True Beauty

I was working out with K this morning and as the windows of the workout room look out over the pool, I was looking outside. There at the pool were several girls who would be considered beautiful, hot, sexy, whatever adjective you want to throw in there. They had the perfect skin, the perfect hair, and the perfect bikini bodies. And they were cookie cutters. They all looked the same.

I'm not going to lie, as I was running and looking out the window, I couldn't help but be a little tiny bit jealous of their (seeming) perfect-ness. I do believe that I am beautiful, but in my own way. I do not have the bikini body, and I don't get looks and stares and whistles (which I am glad about!!). But there is a small part of a woman's heart that longs to be found attractive and beautiful and lovely.

As I continued to run, I just felt like God told me to look deeper, to look at more than their skin and their sculpted bodies. Beauty does not come from having flawless skin and good hair and the ability to wear a bikini and look good in it. These girls very well might be true beauties, but it isn't because of how they look.
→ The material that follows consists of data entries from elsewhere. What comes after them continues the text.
theorem PlcWork.returnEngine_keeps {qq : List Instr} {mm : Option Memory} {cc : Option Chip} (w : PlcWork) (p : PlcSnap) (e : Nat) (hq : Keeps ⟨qq, mm, cc⟩ w.s) :
    Keeps ⟨qq, mm, cc⟩ (w.returnEngine p e).s := by
  unfold PlcWork.returnEngine
  extract_lets n clear s1
  have hc : ∀ t, Keeps ⟨qq, mm, cc⟩ t → Keeps ⟨qq, mm, cc⟩ (clear t) := fun t h => State.modPlc_keeps (hq := h) ..
  clear_value clear
  split
  · exact State.plcRec_keeps (hq := State.modEngAt_keeps (hq := State.wholeMove_keeps (hq := hc _ hq) ..) ..) ..
  · exact hc _ hq

theorem PlcWork.standIn_keeps {qq : List Instr} {mm : Option Memory} {cc : Option Chip} (w : PlcWork) (p : PlcSnap) (e : Nat) (hq : Keeps ⟨qq, mm, cc⟩ w.s) :
    Keeps ⟨qq, mm, cc⟩ (w.standIn p e).s := by
  unfold PlcWork.standIn
  extract_lets n clear
  have hc : ∀ t, Keeps ⟨qq, mm, cc⟩ t → Keeps ⟨qq, mm, cc⟩ (clear t) := fun t h => State.modPlc_keeps (hq := h) ..
  clear_value clear
  split
  · exact State.wholeMove_keeps (hq := State.setSpare_keeps (hq := hc _ hq) ..) ..
  · exact State.logEv_keeps (hq := State.raise_keeps (hq := hc _ hq) ..) ..

theorem PlcWork.override_keeps {qq : List Instr} {mm : Option Memory} {cc : Option Chip} (w : PlcWork) (p : PlcSnap) (o : PlcOvr) (hq : Keeps ⟨qq, mm, cc⟩ w.s) :
    Keeps ⟨qq, mm, cc⟩ (w.override p o).s := by
  unfold PlcWork.override
  extract_lets n pins
  have hc : ∀ f t, Keeps ⟨qq, mm, cc⟩ t → Keeps ⟨qq, mm, cc⟩ (pins f t) := fun f t h => State.modPlc_keeps (hq := h) ..
  clear_value pins
  split
  · split
    · exact hc _ _ (State.giveSlot_keeps (hq := hq) ..)
    · exact State.logEv_keeps (hq := State.raise_keeps (hq := hq) ..) ..
  · exact hc _ _ hq
  · exact hc _ _ hq
  · exact hq

theorem PlcWork.balanceStep_keeps {qq : List Instr} {mm : Option Memory} {cc : Option Chip} (w : PlcWork) (p : PlcSnap) (limit : Nat) (gs : List PlcGroup)
    (hq : Keeps ⟨qq, mm, cc⟩ w.s) : ∀ w' gs', w.balanceStep p limit gs = some (w', gs') → Keeps ⟨qq, mm, cc⟩ w'.s := by
  intro w' gs' h
  unfold PlcWork.balanceStep at h
  try extract_lets at h
  split at h
  · cases h
  try extract_lets at h
  split at h
  · cases h
  try extract_lets at h
  split at h
  · cases h
  try extract_lets at h
  split at h
  · cases h
  try extract_lets at h
  cases h
  exact Keeps.foldl (fun _ _ ht => State.giveBank_keeps (hq := ht) ..)
    (Keeps.foldl (fun _ _ ht => State.giveSlot_keeps (hq := ht) ..) hq)

theorem PlcWork.balance_keeps {qq : List Instr} {mm : Option Memory} {cc : Option Chip} (p : PlcSnap) (limit k : Nat) (gs : List PlcGroup) (w : PlcWork)
    (hq : Keeps ⟨qq, mm, cc⟩ w.s) : Keeps ⟨qq, mm, cc⟩ (w.balance p limit k gs).s := by
  induction k generalizing w gs with
  | zero => exact hq
  | succ k ih =>
    unfold PlcWork.balance
    split
    · exact hq
    · rename_i e
      exact ih _ _ (PlcWork.balanceStep_keeps _ _ _ _ hq _ _ e)

theorem PlcWork.foldl_keeps {qq : List Instr} {mm : Option Memory} {cc : Option Chip} {α : Type} (l : List α) (g : PlcWork → α → PlcWork) (w : PlcWork)
    (hg : ∀ w x, Keeps ⟨qq, mm, cc⟩ w.s → Keeps ⟨qq, mm, cc⟩ (g w x).s) (hq : Keeps ⟨qq, mm, cc⟩ w.s) : Keeps ⟨qq, mm, cc⟩ (l.foldl g w).s := by
  induction l generalizing w with
  | nil => exact hq
  | cons a l ih => exact ih _ (hg _ _ hq)

theorem State.plcRegion_keeps {qq : List Instr} {mm : Option Memory} {cc : Option Chip} (s : State) (pt : PlcPoint) (p : PlcSnap) (hq : Keeps ⟨qq, mm, cc⟩ s) :
    Keeps ⟨qq, mm, cc⟩ (State.plcRegion s pt p) := by
  unfold State.plcRegion
  refine Keeps.ite (fun _ => hq) (fun _ => ?_)
  extract_lets n w0 w1 back w2 w3 w4 w5 w6
  have h1 : Keeps ⟨qq, mm, cc⟩ w1.s := PlcWork.foldl_keeps _ _ _ (fun w x h => PlcWork.override_keeps w p x h) hq
  have h2 : Keeps ⟨qq, mm, cc⟩ w2.s := PlcWork.foldl_keeps _ _ _ (fun w x h => PlcWork.returnEngine_keeps w p x h) h1
  have h3 : Keeps ⟨qq, mm, cc⟩ w3.s := by
    dsimp -zeta only [w3]
    split
    · exact State.setSpare_keeps (hq := h2) ..
    · exact h2
  have h4 : Keeps ⟨qq, mm, cc⟩ w4.s := PlcWork.foldl_keeps _ _ _ (fun w x h => PlcWork.lostEngine_keeps w p false x h) h3
  have h5 : Keeps ⟨qq, mm, cc⟩ w5.s := PlcWork.foldl_keeps _ _ _ (fun w x h => PlcWork.standIn_keeps w p x h) h4
  have h6 : Keeps ⟨qq, mm, cc⟩ w6.s := by
    dsimp -zeta only [w6]
    split
    · exact PlcWork.balance_keeps _ _ _ _ _ h5
    · exact h5
  exact State.plcInterval_keeps (hq := State.plcQdata_keeps (hq := State.plcBank_keeps (hq := h6) ..) ..) ..

theorem State.copyDK_keeps {qq : List Instr} {mm : Option Memory} {cc : Option Chip} (s : State) (n : Nat) (e : Nat) (d : Nat) (hq : Keeps ⟨qq, mm, cc⟩ s) :
    Keeps ⟨qq, mm, cc⟩ (State.copyDK s n e d).2 := by
  unfold State.copyDK
  extract_lets x1 x2 x3
  have h4 : Keeps ⟨qq, mm, cc⟩ x3 := ?_
  dsimp -zeta only
  refine Keeps.foldl (fun t5 y6 h7 => ?_) ?_
  refine Keeps.ite (fun _ => ?_) (fun _ => ?_)
  refine State.modEngAt_keeps (hq := ?_) ..
  exact h7
  exact h7
  exact h4
  dsimp -zeta only [x3]
  refine State.modEngAt_keeps (hq := ?_) ..
  exact hq

theorem State.endTransit_keeps {qq : List Instr} {mm : Option Memory} {cc : Option Chip} (s : State) (t : Transit) (image : Nat → Nat → Tbl Nat) (hq : Keeps ⟨qq, mm, cc⟩ s) :
    Keeps ⟨qq, mm, cc⟩ (State.endTransit s t image) := by
  unfold State.endTransit
  extract_lets x1 x2 x3
  have h4 : Keeps ⟨qq, mm, cc⟩ x3 := ?_
  refine Keeps.foldl (fun t5 y6 h7 => ?_) ?_
  refine State.plcRec_keeps (hq := ?_) ..
  refine State.modSlot_keeps (hq := ?_) ..
  exact h7
  exact h4
  dsimp -zeta only [x3]
  have h8 : Keeps ⟨qq, mm, cc⟩ x2 := ?_
  split
  exact h8
  extract_lets x9 x10 x11
  have h12 : Keeps ⟨qq, mm, cc⟩ x11 := ?_
  refine Keeps.ite (fun _ => ?_) (fun _ => ?_)
  refine State.setSpare_keeps (hq := ?_) ..
  exact h12
  exact h12
  dsimp -zeta only [x11]
  have h13 : Keeps ⟨qq, mm, cc⟩ x10 := ?_
  refine Keeps.ite (fun _ => ?_) (fun _ => ?_)
  refine State.plcRec_keeps (hq := ?_) ..
  refine State.modEngAt_keeps (hq := ?_) ..
  exact h13
  exact h13
  dsimp -zeta only [x10]
  have h14 : Keeps ⟨qq, mm, cc⟩ x9 := ?_
  refine Keeps.ite (fun _ => ?_) (fun _ => ?_)
  refine State.logEv_keeps (hq := ?_) ..
  refine State.raise_keeps (hq := ?_) ..
  exact h14
  exact h14
  dsimp -zeta only [x9]
  refine State.plcRec_keeps (hq := ?_) ..
  refine State.modSch_keeps (hq := ?_) ..
  split
  dsimp -zeta only
  refine State.modEngAt_keeps (hq := ?_) ..
  exact h8
  refine State.copyDK_keeps (hq := ?_) ..
  exact h8
  dsimp -zeta only [x2]
  refine State.modPlc_keeps (hq := ?_) ..
  exact hq

theorem State.plcDark_keeps {qq : List Instr} {mm : Option Memory} {cc : Option Chip} (s : State) (n : Nat) (hq : Keeps ⟨qq, mm, cc⟩ s) :
    Keeps ⟨qq, mm, cc⟩ (State.plcDark s n) := by
  unfold State.plcDark
  extract_lets x1
  have h2 : Keeps ⟨qq, mm, cc⟩ x1 := ?_
  refine State.modSch_keeps (hq := ?_) ..
  exact h2
  dsimp -zeta only [x1]
  refine State.modPlc_keeps (hq := ?_) ..
  exact hq

theorem State.plcAssign_keeps {qq : List Instr} {mm : Option Memory} {cc : Option Chip} (s : State) (n : Nat) (hq : Keeps ⟨qq, mm, cc⟩ s) :
    Keeps ⟨qq, mm, cc⟩ (State.plcAssign s n) := by
  unfold State.plcAssign
  extract_lets x1 x2
  have h3 : Keeps ⟨qq, mm, cc⟩ x2 := ?_
  refine Keeps.foldl (fun t4 y5 h6 => ?_) ?_
  refine Keeps.ite (fun _ => ?_) (fun _ => ?_)
  exact h6
  split
  refine State.wr_keeps (hq := ?_) ..
  refine State.wr_keeps (hq := ?_) ..
  exact h6
  refine State.wr_keeps (hq := ?_) ..
  refine State.wr_keeps (hq := ?_) ..
  exact h6
  exact h3
  dsimp -zeta only [x2]
  refine Keeps.foldl (fun t7 y8 h9 => ?_) ?_
  refine State.modSlot_keeps (hq := ?_) ..
  exact h9
  exact hq

theorem State.plcStart_keeps {qq : List Instr} {mm : Option Memory} {cc : Option Chip} (s : State) (n : Nat) (hq : Keeps ⟨qq, mm, cc⟩ s) :
    Keeps ⟨qq, mm, cc⟩ (State.plcStart s n) := by
  unfold State.plcStart
  extract_lets p' w
  exact State.plcInterval_keeps (hq := PlcWork.foldl_keeps _ _ _ (fun w x h => PlcWork.lostEngine_keeps w p' true x h) hq) ..

theorem State.routerDiscard_keeps {qq : List Instr} {mm : Option Memory} {cc : Option Chip} (s : State) (r : Nat) (p : Packet) (hq : Keeps ⟨qq, mm, cc⟩ s) :
    Keeps ⟨qq, mm, cc⟩ (State.routerDiscard s r p) := by
  unfold State.routerDiscard
  refine Keeps.ite (fun _ => ?_) (fun _ => ?_)
  refine State.sendDrop_keeps (hq := ?_) ..
  exact hq
  exact hq

theorem State.routerFault_keeps {qq : List Instr} {mm : Option Memory} {cc : Option Chip} (s : State) (r : Nat) (reason : Nat) (hq : Keeps ⟨qq, mm, cc⟩ s) :
    Keeps ⟨qq, mm, cc⟩ (State.routerFault s r reason) := by
  unfold State.routerFault
  refine Keeps.ite (fun _ => ?_) (fun _ => ?_)
  exact hq
  extract_lets x1 x2 x3 x4 x5 x6
  have h7 : Keeps ⟨qq, mm, cc⟩ x6 := ?_
  refine State.logEv_keeps (hq := ?_) ..
  exact h7
  dsimp -zeta only [x6]
  have h8 : Keeps ⟨qq, mm, cc⟩ x5 := ?_
  refine State.modNet_keeps (hq := ?_) ..
  exact h8
  dsimp -zeta only [x5]
  refine State.raise_keeps (hq := ?_) ..
  refine State.setMask64_keeps (hq := ?_) ..
  exact hq

theorem State.killLink_keeps {qq : List Instr} {mm : Option Memory} {cc : Option Chip} (s : State) (r : Nat) (d : Nat) (reason : Nat) (hq : Keeps ⟨qq, mm, cc⟩ s) :
    Keeps ⟨qq, mm, cc⟩ (State.killLink s r d reason) := by
  unfold State.killLink
  refine Keeps.ite (fun _ => ?_) (fun _ => ?_)
  exact hq
  extract_lets x1
  have h2 : Keeps ⟨qq, mm, cc⟩ x1 := ?_
  refine Keeps.ite (fun _ => ?_) (fun _ => ?_)
  refine State.routerFault_keeps (hq := ?_) ..
  exact h2
  exact h2
  dsimp -zeta only [x1]
  refine State.logEv_keeps (hq := ?_) ..
  refine State.raise_keeps (hq := ?_) ..
  refine State.raise_keeps (hq := ?_) ..
  exact hq

theorem State.wireCorrected_keeps {qq : List Instr} {mm : Option Memory} {cc : Option Chip} (s : State) (r : Nat) (d : Nat) (g : Nat) (w : Nat) (hq : Keeps ⟨qq, mm, cc⟩ s) :
    Keeps ⟨qq, mm, cc⟩ (State.wireCorrected s r d g w) := by
  unfold State.wireCorrected
  extract_lets x1 x2 x3 x4 x5
  have h6 : Keeps ⟨qq, mm, cc⟩ x4 := ?_
  have h7 : Keeps ⟨qq, mm, cc⟩ x5 := ?_
  refine Keeps.ite (fun _ => ?_) (fun _ => ?_)
  exact h6
  refine Keeps.ite (fun _ => ?_) (fun _ => ?_)
  refine State.modNet_keeps (hq := ?_) ..
  exact h6
  refine State.modNet_keeps (hq := ?_) ..
  exact h7
  dsimp -zeta only [x5]
  refine State.wr_keeps (hq := ?_) ..
  refine State.wr_keeps (hq := ?_) ..
  refine State.wr_keeps (hq := ?_) ..
  exact h6
  dsimp -zeta only [x4]
  refine State.modNet_keeps (hq := ?_) ..
  refine State.bump_keeps (hq := ?_) ..
  exact hq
On another note...I am getting ready to put together newsletters to send out from PoHo, and I thought I would read over it before I started. I was just so overwhelmed by one of the articles. It was talking about L who leads the Authentic Manhood study with S. He talked about how the first year they had the study it was very small and discouraging, but this second year has been the opposite. They have seen termendous growth in the size of the group.

That's where I was just so overwhelmed...I might have shed a few tears...because that is such a huge answer to prayer. When you pray about something for years and years and years and then you see a small glimer of hope that is so encouraging and moving. I have been praying (along with several other women) for many years that God would raise up men who love Him with their whole hearts, who are on fire for Him, who will speak God's name with great boldness and be sold out for Him. Now there is a group of young men who are striving after that specific purpose. What joy overflows my soul at that revelation.

God is always working and moving (I think that is especially true of when we can't see it). Never give up hope for it is always darkest before the dawn.

Peace out yo!

Comments

  1. true dat.
    and we will get men that understand the real definition of beauty. promise. and so does God.

    PS besides they're all gonna end up in the hospital for skin cancer or anorexia. or both.
    no medical bills for us - booyah!